/-- Of the updates but DRW's, only that of CLS looks at the framebuffer, at its size. -/
theorem effect_setScreen {i : Instr} (hi : ∀ x y n, i ≠ .drw x y n) (s : State) (g : Screen) :
    ∃ g', effect i (s.setScreen g) = (effect i s).setScreen g' := by
  cases i
  case cls => exact ⟨Screen.clear g.width g.height, rfl⟩
  case drw x y n => exact absurd rfl (hi x y n)
  case call =>
    refine ⟨g, ?_⟩
    by_cases h : s.sp.toNat < 16
    · rw [effect_call h, effect_call (s := s.setScreen g) h]
      rfl
    · rw [effect_call_full h, effect_call_full (s := s.setScreen g) h]
  case ldKey x =>
    refine ⟨g, ?_⟩
    cases h : lowestKey s.keys with
    | some k => rw [effect, effect, receiveKey_some h, receiveKey_some (s := s.setScreen g) h]; rfl
    | none => rw [effect, effect, receiveKey_none h, receiveKey_none (s := s.setScreen g) h]
  all_goals exact ⟨g, rfl⟩

theorem successor_setScreen {i : Instr} (hi : ∀ x y n, i ≠ .drw x y n) (s : State) (g : Screen) :
    ∃ g', successor i (s.setScreen g) = (successor i s).setScreen g' := by
  have herr := errorOf_setScreen i s g
  cases he : errorOf i s with
  | some e =>
    rw [he] at herr
    rw [successor_of_error he, successor_of_error herr]
    exact ⟨g, rfl⟩
  | none =>
    rw [he] at herr
    rw [successor_of_no_error he, successor_of_no_error herr]
    by_cases hexit : i = .exit
    · subst hexit
      exact ⟨g, rfl⟩
    · obtain ⟨g', hg'⟩ := effect_setScreen hi s g
      rw [completed_of_ne_exit hexit, completed_of_ne_exit hexit, hg', nextPc_setScreen]
      exact ⟨g', rfl⟩

/-- Settles O48: the two states answer successors that differ in the framebuffer alone. -/
theorem onlyDrawReadsTheScreen : Obligations.OnlyDrawReadsTheScreen := by
  intro i s t s' hi hst h
  obtain ⟨g, rfl⟩ := sameButScreen_iff.mp hst
  obtain ⟨hslot, rfl⟩ := exec_next h
  obtain ⟨g', hg'⟩ := successor_setScreen hi s g
  exact ⟨_, exec_eq_successor hslot, sameButScreen_iff.mpr ⟨g', hg'⟩⟩

/-! ## Dead stack entries -/

/-- `s` with another call stack. -/
def withStack (s : State) (st : Vector Word 16) : State := { s with stack := st }

/-- The two stacks hold the same live frames, if there are `n`. -/
def AgreeBelow (n : Nat) (st st' : Vector Word 16) : Prop := ∀ (k : Nat) (h : k < 16), k < n → st'[k] = st[k]

theorem sameButDeadEntries_iff {s t : State} :
    SameButDeadEntries s t ↔ ∃ st, t = withStack s st ∧ AgreeBelow s.sp.toNat s.stack st := by
  constructor
  · rintro ⟨h, hlive⟩
    exact ⟨t.stack, h.symm, hlive⟩
  · rintro ⟨st, rfl, hlive⟩
    exact ⟨rfl, hlive⟩

theorem errorOf_withStack (i : Instr) (s : State) (st : Vector Word 16) : errorOf i (withStack s st) = errorOf i s := by
  cases i <;> rfl
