/-- Whether the alignment of an operand is checked: alignment checking is enabled and the privilege level is 3
(R32, R61, R207; log 17). Never in real-address mode, where the level is 0. -/
def State.checksAlignment (s : State) : Bool :=
  s.acEnabled && s.level == 3#2

/-- Whether the processor implements CMOVcc: forced true in IA-32e mode (R111, R146, D10; log 18). -/
def State.supportsCmov (s : State) : Bool :=
  s.cmovSupported || s.ia32eActive

/-! ### Registers (R20 to R23) and the program counter (R25, R26) -/

/-- x[r], all 64 bits (R9). -/
def State.reg (s : State) (r : Reg) : QWord :=
  s.regs[r.toNat]'r.isLt

/-- x[r] <- v, all 64 bits (R9). -/
def State.setReg (s : State) (r : Reg) (v : QWord) : State :=
  { s with regs := s.regs.set r.toNat v r.isLt }

/-- The program counter holds the value given. -/
def State.setPc (s : State) (v : QWord) : State :=
  { s with pc := v }

/-- The low 16, 32 or 64 bits of a quadword, the rest zero. -/
def lowBits (n : OpSize) (v : QWord) : QWord :=
  match n with
  | .w16 => (v.setWidth 16).setWidth 64
  | .w32 => (v.setWidth 32).setWidth 64
  | .w64 => v

/-- The size of an operand in bytes (R52). -/
def opBytes : OpSize → Nat
  | .w16 => 2
  | .w32 => 4
  | .w64 => 8

/-- gpr_read(r, n), in the low bits of a quadword (R22). -/
def State.gprRead (s : State) (r : Reg) (n : OpSize) : QWord :=
  lowBits n (s.reg r)

/-- gpr_write(r, n, v), of the low n bits of `v` (R23): a 32-bit write clears bits 63:32 in IA-32e mode and leaves them
elsewhere, a 16-bit write leaves bits 63:16. -/
def State.gprWrite (s : State) (r : Reg) (n : OpSize) (v : QWord) : State :=
  match n with
  | .w64 => s.setReg r v
  | .w32 =>
    if s.ia32eActive then s.setReg r ((v.setWidth 32).setWidth 64)
    else s.setReg r ((s.reg r).extractLsb' 32 32 ++ v.setWidth 32)
  | .w16 => s.setReg r ((s.reg r).extractLsb' 16 48 ++ v.setWidth 16)

/-- `DEST[63:32] ← 0` (R130). -/
def State.clearUpper (s : State) (r : Reg) : State :=
  s.setReg r (((s.reg r).setWidth 32).setWidth 64)

/-- The width of the instruction pointer in bits (R25). -/
def State.ipBits (s : State) : Nat :=
  match s.mode with
  | .long64 => 64
  | _ =>
    match s.ctx.defaultSize with
    | .d32 => 32
    | .d16 => 16

/-- A value as wide as the instruction pointer (R26; log 21). -/
def State.wrapPc (s : State) (v : QWord) : QWord :=
  match s.mode with
  | .long64 => v
  | _ =>
    match s.ctx.defaultSize with
    | .d32 => (v.setWidth 32).setWidth 64
    | .d16 => (v.setWidth 16).setWidth 64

************

If a line in the records contains the word "leaves", copy it.

[Solution to this problem]:
/-- gpr_write(r, n, v), of the low n bits of `v` (R23): a 32-bit write clears bits 63:32 in IA-32e mode and leaves them
elsewhere, a 16-bit write leaves bits 63:16. -/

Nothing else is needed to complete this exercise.